MAURICE COPITHORNE
Globe and Mail Update Published on Friday, Jun. 02, 2006 12:06AM EDT Last updated on Sunday, Apr. 05, 2009 10:24AM EDT
While Iran has been in the news in recent months, there has been little coverage of its deteriorating human-rights situation, especially the resurgence in mistreatment of the country's Baha'i community.
That situation came to a head on May 19 with the arrest in the city of Shiraz of 54 Baha'is, mostly young people and, according to reports, all engaged in community service. They were said to have been teaching underprivileged children as part of a local NGO project.
This brings the total number of Baha'is detained since the beginning of 2005 to 125. These people have been held for a period of a few days to several months in what has been described as revolving-door detentions.
There are an estimated 300,000 Baha'is in Iran. Under the Iranian constitution, a number of religions are given a degree of status - but not the Baha'is.
The recent harassment of Baha'is also took the form of 30 mostly negative, and often defamatory, articles that appeared in one of the official Tehran dailies last fall.
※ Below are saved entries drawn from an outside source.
-- ==== Sys2Proof/Machine/Encoding.lean ====
section
/-! DEFINITION. The encoding tables of the instruction chapters as functions of the instruction: opcode (R85),
modifier region (R69), header, whether B may be an immediate (R92), and the rules of the entries on field values. -/

namespace Sys2Proof

/-- The column "Imm" of the encoding tables (R92). -/
inductive ImmPolicy where
  | no
  | yes
  | req
deriving DecidableEq, Repr

/-- An immediate where none is accepted, or none where one is required (R69, R92). -/
def ImmPolicy.bad : ImmPolicy → Option Word → Bool
  | .no, i => i.isSome
  | .yes, _ => false
  | .req, i => i.isNone

/-- The last pair position of a PACK format (R136). -/
def packLast (fmt : BitVec 3) : Nat :=
  match fmt.toNat with
  | 1 => 0 | 2 => 0 | 3 => 1 | 4 => 1 | 5 => 3 | 6 => 1 | 7 => 3 | _ => 0

/-- The operations and types that ATOM accepts (R170): `.cas` is left to ATOMSC and ATOMS. -/
def atomOpOk (op : BitVec 4) (ty : BitVec 2) : Bool :=
  match op.toNat with
  | 0 | 1 | 2 | 6 => true
  | 3 | 4 | 5 => ty ≠ 2
  | 7 | 8 => ty = 1
  | _ => false

/-- The operations and types that ATOMSC and ATOMS accept (R170). -/
def atomOpOkCas (op : BitVec 4) (ty : BitVec 2) : Bool :=
  atomOpOk op ty || (op = 9 && (ty = 1 || ty = 3))

/-- The header of a word form; the compact forms and the steps have none. -/
def Instr.hdr? : Instr → Option Hdr
  | .mov h _ => some h
  | .movi h _ => some h
  | .sel h _ _ => some h
  | .iadd h _ _ => some h
  | .isub h _ _ => some h
  | .iadc h _ _ => some h
  | .imul h _ _ _ => some h
  | .imulh h _ => some h
  | .imad h _ _ _ => some h
  | .imin h _ => some h
  | .imax h _ => some h
  | .iabs h _ => some h
  | .ineg h _ => some h
  | .andw h => some h
  | .orw h => some h
  | .xorw h => some h
  | .andn h => some h
  | .notw h => some h
  | .shl h => some h
  | .shr h => some h
  | .sar h => some h
  | .rotl h => some h
  | .bfx h _ => some h
  | .bfi h => some h
  | .popc h => some h
  | .clz h => some h
  | .ctz h => some h
  | .brev h => some h
  | .icmp h _ _ => some h
  | .plop h _ => some h
  | .lea h _ _ => some h
  | .add64 h _ => some h
  | .cmp64 h _ _ => some h
  | .cvti h _ _ _ => some h
  | .bsel h => some h
  | .fadd h _ => some h
  | .fsub h _ => some h
  | .fmul h _ => some h
  | .ffma h _ => some h
  | .fmin h => some h
  | .fmax h => some h
  | .fcmp h _ => some h
  | .fclass h _ => some h
  | .frnd h _ => some h
  | .frcp h _ => some h
  | .frsq h _ => some h
  | .fsqrt h _ => some h
  | .fex2 h _ => some h
  | .flg2 h _ => some h
  | .fsin h _ => some h
  | .fcos h _ => some h
  | .ftanh h _ => some h
  | .f2f h _ _ _ => some h
  | .i2f h _ _ _ => some h
  | .f2i h _ _ _ => some h
  | .hadd2 h _ _ => some h
  | .hmul2 h _ _ => some h
  | .hfma2 h _ _ => some h
  | .dp2 h _ _ => some h
  | .dp4 h _ _ _ => some h
  | .dp8 h _ _ _ => some h
  | .sclf h _ _ => some h
  | .pack h _ _ _ => some h
  | .unpk h _ => some h
  | .rsadd h _ => some h
  | .rssub h _ => some h
  | .rsmul h _ => some h
  | .rsdiv h _ => some h
  | .rsneg h => some h
  | .rsrcp h _ => some h
  | .rssqr h _ => some h
  | .rsfrom h _ _ => some h
  | .rslo h _ => some h
  | .rshi h _ => some h
  | .rsuni h => some h
  | .rsint h => some h
  | .rstest h _ => some h
  | .rspack h _ => some h
  | .rsunpk h => some h
  | .rsring h _ => some h
  | .bra h => some h
  | .brx h => some h
  | .call h _ => some h
  | .ret h => some h
  | .loop h => some h
  | .exit h => some h
  | .yieldI h => some h
  | .nop h => some h
  | .sleep h => some h
  | .bar h _ => some h
  | .bara h _ => some h
  | .launch h => some h
  | .cjoin h => some h
  | .rjen h _ => some h
  | .rjwait h _ => some h
  | .rjleave h _ => some h
  | .lxch h _ _ _ => some h
  | .vote h _ => some h
  | .segred h _ _ => some h
  | .scan h _ _ _ => some h
  | .matchL h _ => some h
  | .lead h => some h
  | .bcast h => some h
  | .ld h _ _ _ _ => some h
  | .st h _ _ _ => some h
  | .lds h _ => some h
  | .sts h _ => some h
  | .ldc h _ => some h
  | .ldf h _ => some h
  | .pref h _ => some h
  | .cinv h _ => some h
  | .smap h _ => some h
  | .swb h _ => some h
  | .sinv h _ _ => some h
  | .atom h _ _ _ _ => some h
  | .atomc h _ _ _ => some h
  | .red h _ _ _ _ => some h
  | .atomsc h _ _ => some h
  | .atoms h _ _ => some h
  | .fence h _ => some h
  | .waitc h _ _ => some h
  | .waitg h => some h
  | .armw h => some h
  | .arrv h => some h
  | .caps h _ => some h
  | .cld h => some h
  | .cst h => some h
  | .cend h => some h
  | .cadopt h => some h
  | .cqry h => some h
  | .mma h _ _ _ _ _ => some h
  | .mmai h _ _ _ _ _ => some h
  | .mmab h _ _ _ _ _ => some h
  | .mmas h _ _ _ _ _ _ => some h
  | .tmv h _ _ _ => some h
  | .mzero h _ _ => some h
  | .mopr h => some h
  | .mwait h _ => some h
  | .tcopy h _ _ _ _ => some h
  | .rcfence h _ => some h
  | .cpwait h => some h
  | .gath h _ _ _ => some h
  | .scat h _ _ _ => some h
  | .hset h _ => some h
  | .hnext h _ _ => some h
  | .hsave h _ => some h
  | .hload h _ => some h
  | .hstat h _ => some h
  | .hxst h => some h
  | .hxld h => some h
  | .hxclr h _ => some h
  | .hxrd h => some h
  | .hxwr h => some h
  | .hxcfg h => some h
  | .trapI h => some h
  | .xret h _ => some h
  | .mfs h => some h
  | .mts h => some h
  | .mfsT h _ => some h
  | .mtsT h _ => some h
  | .bkpt h => some h
  | .dbgmsg h => some h
  | .pmark h => some h
  | .pmrd h => some h
  | .clkrd h => some h
  | .ipref h => some h
  | .qntf h => some h
  | .tokrd h _ => some h
  | .movCompact _ _ _ => none
  | .iaddCompact _ _ _ => none
  | .isubCompact _ _ _ => none
  | .imulCompact _ _ _ => none
  | .imadCompact _ _ _ => none
  | .iminCompact _ _ _ => none
  | .imaxCompact _ _ _ => none
  | .andwCompact _ _ _ => none
  | .orwCompact _ _ _ => none
  | .xorwCompact _ _ _ => none
  | .andnCompact _ _ _ => none
  | .notwCompact _ _ _ => none
  | .shlCompact _ _ _ => none
  | .shrCompact _ _ _ => none
  | .sarCompact _ _ _ => none
  | .popcCompact _ _ _ => none
  | .clzCompact _ _ _ => none
  | .add64Compact _ _ _ => none
  | .leaCompact _ _ _ => none
  | .faddCompact _ _ _ => none
  | .fsubCompact _ _ _ => none
  | .fmulCompact _ _ _ => none
  | .ffmaCompact _ _ _ => none
  | .fminCompact _ _ _ => none
  | .fmaxCompact _ _ _ => none
  | .frcpCompact _ _ _ => none
  | .frsqCompact _ _ _ => none
  | .fsqrtCompact _ _ _ => none
  | .fex2Compact _ _ _ => none
  | .flg2Compact _ _ _ => none
  | .ftanhCompact _ _ _ => none
  | .hadd2Compact _ _ _ => none
  | .hmul2Compact _ _ _ => none
  | .hfma2Compact _ _ _ => none
  | .dp2Compact _ _ _ => none
  | .dp4S8Compact _ _ _ => none
  | .dp4E4m3Compact _ _ _ => none
  | .dp8S4Compact _ _ _ => none
  | .dp8E2m1Compact _ _ _ => none
  | .i2fCompact _ _ _ => none
  | .f2iCompact _ _ _ => none
  | .f2fCompact _ _ _ => none
  | .ldB32Compact _ _ _ => none
  | .ldB64Compact _ _ _ => none
  | .stB32Compact _ _ _ => none
  | .stB64Compact _ _ _ => none
  | .ldsCompact _ _ _ => none
  | .stsCompact _ _ _ => none
  | .ldcCompact _ _ _ => none
  | .atomCompact _ _ _ => none
  | .redCompact _ _ _ => none
  | .lxchFromCompact _ _ _ => none
  | .lxchFlipCompact _ _ _ => none
  | .lxchFwdCompact _ _ _ => none
  | .rsaddCompact _ _ _ => none
  | .rssubCompact _ _ _ => none
  | .rsmulCompact _ _ _ => none
  | .rsdivCompact _ _ _ => none
  | .rsuniCompact _ _ _ => none
  | .rsintCompact _ _ _ => none
  | .bfxCompact _ _ _ => none
  | .bfiCompact _ _ _ => none
  | .bselCompact _ _ _ => none
  | .cvtiCompact _ _ _ => none
  | .tick => none
  | .evict _ _ _ => none
  | .readL1 _ => none
  | .readHome _ => none
  | .recall _ => none
  | .writeHome _ => none
  | .rmwHome _ => none
  | .ticket _ => none
  | .sluiceOp _ => none
  | .grant _ => none
  | .enginePart _ _ => none
  | .loadReturn _ => none
  | .gwctReturn _ => none
  | .hostPathCompletion _ _ => none
  | .requestTimeout _ => none
  | .l2Evict _ => none
  | .lineStoreEvict _ => none
  | .stashLineFill _ _ _ => none
  | .stashEvict _ _ _ => none
  | .icacheFill _ _ _ => none
  | .bankOpDone _ _ => none
  | .ringBuildDone _ _ => none
  | .mxuOpComplete _ => none
  | .copyChunkDone _ => none
  | .gatherWindowDone _ => none
  | .engineOpComplete _ => none
  | .capsuleCommit _ => none
  | .capsRetryTimer _ => none
  | .sleepExpire _ => none
  | .deferEnd _ => none
  | .notify _ _ => none
  | .pendingMap _ => none
  | .recordConsume _ => none
  | .launchReady _ => none
  | .priorityAge _ => none
  | .blockPlacement _ => none
  | .continuationPlacement _ _ => none
  | .carveChange _ => none
  | .blockComplete _ => none
  | .blockRetire _ => none
  | .gridComplete _ => none
  | .faultRecordPost _ => none
  | .faultqConsWrite _ _ => none
  | .retiredTimerExpire _ _ => none
  | .engineAck _ _ _ => none
  | .frameWrite _ _ => none
  | .preemptDone _ => none
  | .preemptLate _ => none
  | .contextRestore _ _ => none
  | .preempt _ _ => none
  | .restore _ _ => none
  | .replay _ _ => none
  | .abort _ _ => none
  | .ptimer _ _ => none
  | .invVa _ _ => none
  | .invOwner _ _ => none
  | .invIpa _ _ => none
  | .invAll _ _ => none
  | .setFaultq _ _ => none
  | .setTables _ _ => none
  | .setSluiceOvf _ _ => none
  | .setRegion _ _ => none
  | .pageRec _ _ => none
  | .scrub _ _ => none
  | .keygen _ _ => none
  | .keyload _ _ => none
  | .keydrop _ _ => none
  | .attest _ _ => none
  | .idcert _ _ => none
  | .brineSet _ _ => none
  | .brineClose _ _ => none
  | .brineSend _ _ => none
  | .qresume _ _ => none
  | .partCreate _ _ => none
  | .partDestroy _ _ => none
  | .coreAssign _ _ => none
  | .memAssign _ _ => none
  | .linkKey _ _ => none
  | .sublinkAssign _ _ => none
  | .powerWeight _ _ => none
  | .reset _ _ => none
  | .regionAssign _ _ => none
  | .powerOnReset => none
  | .brineProdWrite _ _ _ => none
  | .brineSlotFinish _ _ => none
  | .brineDesyncClear _ _ => none
  | .powerIntervalStart => none
  | .powerMidpoint => none
  | .energyAccrue _ => none
  | .memoryError _ => none
  | .attach _ _ => none
  | .detach _ => none
  | .stop _ _ => none
  | .resume _ _ => none
  | .step _ _ => none
  | .stepOne _ _ => none
  | .stepWait _ _ => none
  | .trapstep _ _ => none
  | .mailboxPost _ => none
  | .stallSample _ => none
  | .sampleDrain _ => none
  | .hostWrite _ _ => none
  | .pritchRemoteRequest _ _ _ _ => none
  | .sublinkTrain _ _ => none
Asma Jahangir, the United Nations' special rapporteur on Freedom of Religion or Belief, published a statement in March reporting the existence of a confidential letter of Oct. 20, 2005, distributed within the government calling on officials - reportedly on the instructions of Iran's supreme leader, Ayatollah Ali Khamenei - “to identify persons who adhere to the Baha'i faith and monitor their activities.”
The special rapporteur declares that “such monitoring constitutes an impermissible and unacceptable interference with the rights of members of religious minorities.” She expresses concern that the result of such monitoring “will be used as a basis for the increased persecution of, and discrimination against” Baha'is.
She also said that, since taking up her mandate in July of 2004, she had intervened with the government on a number of occasions regarding the treatment of the Baha'i community. And she called on “the government of Iran to refrain from categorizing individuals according to their religion and to ensure that members of all religious minorities are free to hold and practise their religious beliefs, without discrimination or fear.”
For its part, on May 15, the European Union declared its concern about “the increasing number of executions, arbitrary detentions, the growing restrictions on access to information, the increasing violations of freedom of speech and religion, especially concerning the situation of the Sufi and Baha'i communities as well as the intimidation and harassment of human-rights defenders, lawyers and minority groups.”
Clearly, there is a pattern of arbitrary detentions and other forms of harassment and there seems little doubt that this has the approval of the highest levels of government. This development comes at a time when it would appear that a semi-clandestine religious and political group, the Hojjatiya, has re-emerged. Known in the days of the shah for its anti-Baha'i activities (including the destruction of the Baha'i temple in Tehran in 1955), the society was disbanded under Ayatollah Khamenei largely over differences in theology. Reports of its reactivation began to surface in 2002.
Iran would seem to be one of the handful of countries in which the human-rights situation is now visibly deteriorating. In the past several years, Canada has been taking the lead in promoting a UN General Assembly resolution condemning the human-rights situation in Iran and, no doubt, will do so again this year.
More needs to be done. Iran failed in its efforts to be elected to the new UN Human Rights Council. The April resolution establishing the council instructed it to “undertake a universal periodic review, based on objective and reliable information, of the fulfilment by each state of its human-rights obligations and commitments.” The order in which countries will be called before the council has yet to be determined. Given the growth in Iran of violations of international human-rights norms as set out in a variety of UN instruments, Iran should clearly be among the first group of respondents.
Maurice Copithorne is the former United Nations special representative on the human-rights situation in Iran.